There has been a flurry of activity in the Watson Island court case over the past month.
Watco claims that it has a binding agreement to buy Watson Island for $5.7 million, which the City denies. Watco and the City had negotiated a Conditional Letter Agreement and exchanged term sheets and an option agreement that Watco says amounted to a binding agreement.
On October 6 the City applied for a declaration that there is no binding agreement and asked the Court to cancel Watco’s Certificate of Pending Litigation (CPL). The CPL effectively blocks a sale to Watson Island LNG Corporation (WILNG) for an undisclosed price.
Watco also claims damages for breach of contract, bad faith and tortious conduct. Those issues will be heard when the case eventually goes to trial, next year or later. Under the exclusivity agreement entered into in mid-2012 Watco paid the City $90,000 a month. The City terminated the agreement by refusing the February 2014 payment.
The Mayor and council subsequently resolved at a closed meeting on March 10 to reject the option agreement. The City says that since council approval was a condition, an agreement was not concluded, so Watco has no rights to the land and the CPL ought to be cancelled.
The City also argues that the CPL is causing “hardship and inconvenience” by impeding a sale to WILNG. The City points out that the land does not need to be tied up because “There is no concern that a municipality will not be able to pay damages should the plaintiff ultimately be successful”. A municipality can raise funds through taxation.
The City asked for a hearing on October 22 to consider cancellation of the CPL. On October 14 Watco replied that it needed more time because the City had “refused” to provide adequate disclosure of documents and the material provided to date totalled some 7,500 pages.
The Court ruled that the City’s application will be heard on November 26-27, essentially as Watco had requested.
The City’s October 16 response to Watco’s request for more time contains some of the more interesting information in the Court submissions.
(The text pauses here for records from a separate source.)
-- ==== Sys2Proof/Certificates/Slice0/Obligations.lean ====
section
/-! DEFINITION. The statements for the provers. A premise `configOk s.cfg = true` says that the configuration meets
40_bus_address R132 and 43_tx_ring_arbiter R188; under any other every invocation is refused
(`Obligations.BusRoundTrip`). A premise
`s.between = []` says that no agent step comes between the host steps of the operation. -/

open Sys2Proof Sys2Proof.Machine

/-! ## Encoding -/

/-- Decoding the word of a well-formed operation gives the operation back, from the word and from bytes. -/
def Obligations.DecodeEncode : Prop :=
  ∀ i : Instr, i.wellFormed = true →
    decodeWord (encode i) = .ok i ∧ ∀ rest : List Byte, decode (encodeBytes i ++ rest) = .ok (i, rest)

/-- Every word that decodes is the word of the operation it decodes to, which is well formed. -/
def Obligations.EncodeDecode : Prop :=
  ∀ (w : BitVec 16) (i : Instr), decodeWord w = .ok i → encode i = w ∧ i.wellFormed = true

/-- R112: exactly the words of the map with an allowed Q are operations, and invoking any other word sets `refused` and
changes nothing else (but that the invocation is no longer pending, log 7). -/
def Obligations.IllegalWordsRefused : Prop :=
  ∀ w : BitVec 16, (LegalWord w ↔ ∃ i, decodeWord w = .ok i) ∧
    (¬ LegalWord w → ∀ (s : State) (v : Invocation) (rest : List Invocation), s.pending = v :: rest → v.word = w →
      step s = .next { s with pending := rest, refused := true })

/-- Words written out from R110 and R111. -/
def Obligations.DecodedWords : Prop :=
  decodeWord 0b00000001_00000000 = .ok .busXlate ∧ decodeWord 0b00010000_00000001 = .ok (.poolInit 1) ∧
  decodeWord 0b00100001_00000000 = .ok .rxRecv ∧ decodeWord 0b00110001_00010000 = .ok (.txSend 16) ∧
  decodeWord 0b01000000_00000000 = .ok .seqStep ∧ decodeWord 0b01010000_00011111 = .ok (.mdioRead 31) ∧
  decodeWord 0b01100010_00000000 = .ok .tdmaTransmit ∧ decodeWord 0b01110001_00000000 = .ok .regWrite ∧
  decodeWord 0b01111010_00000000 = .ok .cacheCleanInvalidate ∧
  decodeWord 0x0300 = .error (.reservedOpc 3) ∧ decodeWord 0x2001 = .error (.illegalQ 0x20 1)

/-- A step runs the operation of the next invocation's word, on that invocation's arguments, after the agent steps that
come before the operation and with those that come between its host steps (R9); with nothing pending the run ends
(log 7). -/
def Obligations.StepRunsDecoded : Prop :=
  (∀ (s : State) (v : Invocation) (rest : List Invocation) (i : Instr), s.pending = v :: rest →
    decodeWord v.word = .ok i →
    step s = exec i
      (State.agentSteps { s with pending := rest, args := v.args, between := v.between, result := .none } v.before)) ∧
  (∀ (s : State) (i : Instr), i.wellFormed = true →
    step (s.withFetchWord 16 (encode i).toNat) = exec i { s with result := .none }) ∧
  ∀ s : State, s.pending = [] → step s = .fault .noInvocation

/-! ## Reset and invariants -/

/-- The power-on values R340 names; what it calls unwritten is absent, and `START_BUSY` is 0. -/
def Obligations.ResetState : Prop :=
  State.reset.seq = .idle ∧ State.reset.seqPolls = none ∧ State.reset.seqLink = none ∧
  State.reset.flag .mdioCmd (·.mdioStartBusy) = false ∧ State.reset.mdioWait = .idle ∧
  (∀ d i, State.reset.cb? d i = none) ∧ State.reset.cpuDirty = [] ∧ State.reset.cpuStale = [] ∧
  State.reset.rx = none ∧ (∀ q, Tab.get? State.reset.tx q = none) ∧ State.reset.hist = [] ∧ State.reset.fault = none ∧
  State.reset.refused = false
The City notes that in July it entered into an exclusivity agreement under which WILNG is “contractually bound” to pay the City $500,000 for exclusivity until the December 31 expiry. The Mayor and council have not disclosed that arrangement.
The City also says that WILNG is willing to buy the land “as is where is” and take full responsibility for remediation. There is no mention of WILNG having an approved remediation plan from the Province. Has the City lowered the bar for WILNG?
Mayor Mussallem said at the April 14 council meeting that the sale to Watco failed “because they could not come up with a remediation plan that was approved by the province” < thenorthernview.com/news/255357831.html >.
Perhaps the City eventually realised that there is no provision under the Environmental Management Act for approving a remediation plan submitted by a prospective owner (only a current or past owner is responsible for remediation).
The City also says that WILNG has financing in place, but the sale must be completed before the end of December. If the sale is delayed because of the CPL “the City risks losing a serious prospective purchaser and will be required to reimburse the $500,000 exclusivity payment, which is used by the City to offset the City’s significant holding costs.”
WILNG evidently gets its’ money back if a sale is not completed. What precipitated the Watco court case was that after rejecting the option agreement the City kept the $2 million that Watco had paid.
What can we conclude from all of this?
It seems clear that the current Mayor and council are taking a considerably different approach to WILNG than they took to Watco. What happens, though, if the City is not able to complete the sale by WILNG’s deadline. Do the Mayor and council have a ‘Plan B’? Or will the City be left with a second failed land deal and an ongoing court case?
There can be no doubt that if the City succeeds in having the CPL removed so that a sale to WILNG can proceed, the City will still have to contend with a substantial damages claim from Watco.
The most recent development is that on October 24 Watco applied for a court order that the City disclose all legal advice that the Mayor and council received that influenced its’ decisions about Watco.
Legal advice is usually protected by solicitor-client privilege. Watco has cited precedents to argue that the City waived the privilege when Ms Bomben and a City lawyer referred to legal advice in their affidavits. That matter will be heard later this week.
The Watson Island court case is far from over.